Very few individuals actually lived in the direct vicinity of the branch points, so finding a common ancestor that lived around the time of those branch points would be extremely unlikely. Finding creatures that are related to those common ancestors and that show some of the steps in our evolution, is the best we can hope for.

Unless we are extremely lucky, of course. And even if we were to find a common ancestor (an organism that should be placed at a branch point), if we would place such an organism in a cladogram, it would still be at the tip of its own branch. That’s inherent to the process of making cladograms.

George T., Republic of Korea, 20 November 2009

Say! Why don’t we do exactly that! i.e. grab a bunch of knives, forks, spoons, sporks, etc and arrange them up in some suitable transitional order and take a picture of it.

I’d love to see one of the progression of cars, trucks, Bicycles etc.

Any takers for the project?

Ross S., United Kingdom, 4 December 2009

In response to Ruben: It’s very convenient that some evolutionists now say

that mutations occur over a very small number of generations, over a short period—this

allows them to get around the fact of the missing transitionals, claiming they are

very rare. But this is not what Darwin believed.
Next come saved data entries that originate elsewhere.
-- ==== Sys2Proof/Proofs/BeaconIntake.lean ====
section
/-!
PROOFS. Intake of a BEACON and aging of the table (R20, R23 to R30): the statements BeaconIntake and NeighbourAging.
-/

namespace Sys2Proof.Machine

variable {s : State}

/-! ### The first of the best -/

section

variable {α : Type} (before : α → α → Prop) [DecidableRel before]

/-- One item's say in which is best: it takes the place of one it stands strictly before. -/
def keepBest (best : Option α) (x : α) : Option α :=
  match best with
  | none => some x
  | some b => if before x b then some x else some b

variable {before}

/-- In a table, the item that no other stands before, and no equal under a lower key, is kept. -/
theorem foldl_keepBest {key : α → Nat} {l : List α} {c : α} (hsorted : TableSorted key l) (hc : c ∈ l)
    (hbest : ∀ d ∈ l, ¬before d c ∧ (before c d ∨ key c ≤ key d)) : l.foldl (keepBest before) none = some c := by
  obtain ⟨earlier, later, rfl⟩ := List.append_of_mem hc
  obtain ⟨-, -, hkeys⟩ := List.pairwise_append.1 hsorted
  have hearlier : ∀ d ∈ earlier, before c d := fun d hd =>
    (hbest d (List.mem_append_left _ hd)).2.resolve_right (Nat.not_le.2 (hkeys d hd c List.mem_cons_self))
  have hlater : ∀ d ∈ later, ¬before d c := fun d hd =>
    (hbest d (List.mem_append_right _ (List.mem_cons_of_mem _ hd))).1
  have hheld : ∀ b, earlier.foldl (keepBest before) none = some b → b ∈ earlier := by
    refine List.foldlRecOn (motive := fun best => ∀ b : α, best = some b → b ∈ earlier) earlier _ (fun b hb => by cases hb)
      fun best hbest d hd b hb => ?_
    unfold keepBest at hb
    split at hb
    · exact Option.some.inj hb ▸ hd
    · split at hb
      · exact Option.some.inj hb ▸ hd
      · exact hbest b hb
  have htaken : keepBest before (earlier.foldl (keepBest before) none) c = some c := by
    cases hb : earlier.foldl (keepBest before) none with
    | none => rfl
    | some b => exact if_pos (hearlier b (hheld b hb))
  rw [List.foldl_append, List.foldl_cons, htaken]
  exact List.foldlRecOn (motive := (· = some c)) later _ rfl fun best hbest d hd => by
    rw [hbest]
    exact if_neg (hlater d hd)

end

/-! ### Intake (R20, R23 to R27) -/

theorem displaced_eq (l : List Neighbour) :
    displaced l = (l.filter Neighbour.stale).foldl (keepBest fun e b => e.heardAt < b.heardAt) none := by
  unfold displaced
  congr 1
  funext best e
  cases best <;> rfl

/-- The longest-silent STALE entry gives way, the lowest address among equals (R26). -/
theorem displaced_eq_some {l : List Neighbour} {gone : Neighbour} (hsorted : TableSorted Neighbour.key l) (hmem : gone ∈ l)
    (hstale : gone.stale = true)
    (hfirst : ∀ e ∈ l, e.stale = true →
      gone.heardAt < e.heardAt ∨ (gone.heardAt = e.heardAt ∧ gone.address.toNat ≤ e.address.toNat)) :
    displaced l = some gone := by
  rw [displaced_eq]
  refine foldl_keepBest (key := Neighbour.key) (hsorted.filter _) (List.mem_filter.2 ⟨hmem, hstale⟩) fun e he => ?_
  obtain ⟨he, hs⟩ := List.mem_filter.1 he
  rcases hfirst e he hs with hlt | ⟨heq, hkey⟩
  · exact ⟨Nat.not_lt.2 hlt.le, .inl hlt⟩
  · exact ⟨Nat.not_lt.2 heq.le, .inr hkey⟩

theorem displaced_eq_none {l : List Neighbour} (hfresh : ∀ e ∈ l, e.stale = false) : displaced l = none := by
  have hnone : l.filter Neighbour.stale = [] := List.filter_eq_nil_iff.2 fun e he => by simp [hfresh e he]
  simp [displaced, hnone]

/-- The table with an entry put into it, at each address. -/
theorem tableFind_putEntry {l : List Neighbour} (h : TableSorted Neighbour.key l) (e : Neighbour) (a : Byte) :
    tableFind Neighbour.key a.toNat (tablePut Neighbour.key e l) =
      if a = e.address then some e else tableFind Neighbour.key a.toNat l := by
  rw [tableFind_put h]
  simp only [Neighbour.key, BitVec.toNat_inj, eq_comm (a := e.address)]

/-- The table without an address, at each address. -/
theorem tableFind_eraseEntry {l : List Neighbour} (h : TableSorted Neighbour.key l) (b a : Byte) :
    tableFind Neighbour.key a.toNat (tableErase Neighbour.key b.toNat l) =
      if a = b then none else tableFind Neighbour.key a.toNat l := by
  rw [tableFind_erase h]
  simp only [BitVec.toNat_inj]

/-- Settles O38: intake by its cases in Table 2-2, with `displaced_eq_some` for the entry that gives way. -/
theorem beaconIntake : Obligations.BeaconIntake := by
  intro dt sender dest flags c interval items s h hd hh u kept find
  obtain ⟨pins, lnc, ha⟩ := s.arriving_frame dt
  have hsorted := h.neighbours.sorted
  have hrunning : u.running = true := by
    have hand := hh
    simp only [State.hears, Bool.and_eq_true] at hand
    exact hand.1.1
  have hcfg : u.cfg = s.cfg := by rw [show u = _ from ha]; rfl
  have hnbt : u.nbt = s.nbt := by rw [show u = _ from ha]; rfl
  have hnow : u.now = s.now + dt := by rw [show u = _ from ha]; rfl
  have hexec : exec (.beacon dt sender dest flags interval c items) s =
      .next (u.beaconIntake sender flags interval c items).carrierEnds.linkTake := congrArg done (State.receive_eq hh hd)
  have hsender : sender ≠ s.cfg.address := hd.2.1
  refine ⟨fun h0 => ⟨?_, ?_⟩, fun hhome => ⟨_, hexec, ?_⟩⟩
  · refine List.eq_nil_iff_forall_not_mem.2 fun e he => ?_
    obtain ⟨x, hx⟩ := List.exists_mem_of_length_pos (h.neighbours.entries e he).count.1
    have hwatched := ((h.neighbours.entries e he).items x hx).1
    simp [inWatchRange, h0] at hwatched
  · rw [hexec, State.beaconIntake, if_pos (by simp [hcfg, h0])]
  · have htaken : ¬(!u.running || u.cfg.homeCount = 0 || sender = u.cfg.address) = true := by
      simp [hrunning, hcfg, hhome, hsender]
    have hput (l : List Neighbour) (hl : TableSorted Neighbour.key l) (a : Byte) : tableFind Neighbour.key a.toNat
        (tablePut Neighbour.key (beaconEntry (s.now + dt) sender flags interval c kept) l) = if a = sender then
          some (beaconEntry (s.now + dt) sender flags interval c kept) else tableFind Neighbour.key a.toNat l :=
      tableFind_putEntry hl _ a
    have hback (x : Nbt) : (u.setNbt x).setNbt s.nbt = u := by
      rw [State.setNbt_setNbt, ← hnbt, State.setNbt_self]
    rw [State.beaconIntake, if_neg htaken, hcfg, hnbt, hnow]
    refine ⟨fun hnone => ?_, fun hsome => ⟨fun hroom => ?_, fun gone hgone hnew hfull hstale hfirst => ?_,
      fun hnew hfull hfresh => ?_⟩⟩
    · rw [if_pos hnone]
      refine ⟨(tableFind_eraseEntry hsorted sender sender).trans (if_pos rfl), fun a ha => ?_, hback _⟩
      exact (tableFind_eraseEntry hsorted sender a).trans (if_neg ha)
    · rw [if_neg hsome, if_pos (by exact hroom)]
      refine ⟨⟨_, (hput _ hsorted sender).trans (if_pos rfl), rfl, rfl, rfl, rfl, rfl, rfl, rfl, rfl⟩, fun a ha => ?_, hback _⟩
      exact (hput _ hsorted a).trans (if_neg ha)
    · have hroom : ¬((tableFind Neighbour.key sender.toNat s.nbt.entries).isSome = true ∨
          s.nbt.entries.length < Config.neighbourCapacity) := by
        rw [show tableFind Neighbour.key sender.toNat s.nbt.entries = none from hnew, hfull]
        decide
      have herased := tableErase_sorted (k := gone.key) hsorted
      have hne : gone.address ≠ sender := fun heq => by
        have hkey := tableFind_eq_none.1 hnew gone hgone
        exact hkey (congrArg BitVec.toNat heq)
      rw [if_neg hsome, if_neg hroom, displaced_eq_some hsorted hgone hstale hfirst]
      refine ⟨⟨_, (hput _ herased sender).trans (if_pos rfl), rfl, rfl, rfl, rfl, rfl, rfl, rfl, rfl⟩, ?_,
        fun a hsent hgoneA => ?_, hback _⟩
      · exact ((hput _ herased gone.address).trans (if_neg hne)).trans
          ((tableFind_eraseEntry hsorted gone.address gone.address).trans (if_pos rfl))
      · exact ((hput _ herased a).trans (if_neg hsent)).trans
          ((tableFind_eraseEntry hsorted gone.address a).trans (if_neg hgoneA))
    · have hroom : ¬((tableFind Neighbour.key sender.toNat s.nbt.entries).isSome = true ∨
          s.nbt.entries.length < Config.neighbourCapacity) := by
        rw [show tableFind Neighbour.key sender.toNat s.nbt.entries = none from hnew, hfull]
        decide
      rw [if_neg hsome, if_neg hroom, displaced_eq_none hfresh]

/-! ### Aging (R28 to R30) -/

/-- Settles O39: each point reached or not. -/
theorem neighbourAging : Obligations.NeighbourAging := by
  intro dt a e s h he u silence
  have hsorted := h.neighbours.sorted
  have haddress : e.address = a := BitVec.toNat_inj.1 ((tableFind_eq_some hsorted).1 he).2
  have h3 : 3000 * e.interval = millis (3 * e.interval) := by unfold millis; omega
  have h6 : 6000 * e.interval = millis (6 * e.interval) := by unfold millis; omega
  have hstale : u.stalePoint a = if 3000 * e.interval < silence then
      u.setNbt { entries := tablePut Neighbour.key { e with stale := true } s.nbt.entries } else u := by
    rw [State.stalePoint, show tableFind Neighbour.key a.toNat u.nbt.entries = some e from he, h3]
    rfl
  have hremoved : u.removalPoint a = if 6000 * e.interval < silence then
      u.setNbt { entries := tableErase Neighbour.key a.toNat s.nbt.entries } else u := by
    rw [State.removalPoint, show tableFind Neighbour.key a.toNat u.nbt.entries = some e from he, h6]
    rfl
  refine ⟨⟨_, congrArg done hstale, fun hearly => if_neg (Nat.not_lt.2 hearly), fun hlate => ?_⟩,
    ⟨_, congrArg done hremoved, fun hearly => if_neg (Nat.not_lt.2 hearly), fun hlate => ?_⟩⟩
  · rw [if_pos hlate]
    refine ⟨(tableFind_putEntry hsorted _ a).trans (if_pos haddress.symm), fun b hb => ?_, rfl⟩
    exact (tableFind_putEntry hsorted _ b).trans (if_neg fun hba => hb (hba.trans haddress))
  · rw [if_pos hlate]
    refine ⟨(tableFind_eraseEntry hsorted a a).trans (if_pos rfl), fun b hb => ?_, rfl⟩
    exact (tableFind_eraseEntry hsorted a b).trans (if_neg hb)

end Sys2Proof.Machine
end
So much of his original treatise

has been rewritten as the lack of evidence has forced constant imaginative reworking

of the theory. But explaining away a lack of evidence is not science. Basing a theory

on evidence and then showing it is true by repeatable experiment is science. That

is basic school boy teaching!

In addition to the received comments posted above, Tas Walker has responded to another comment in Creationists are hypocritical, which is posted as one of our weekly feedback articles.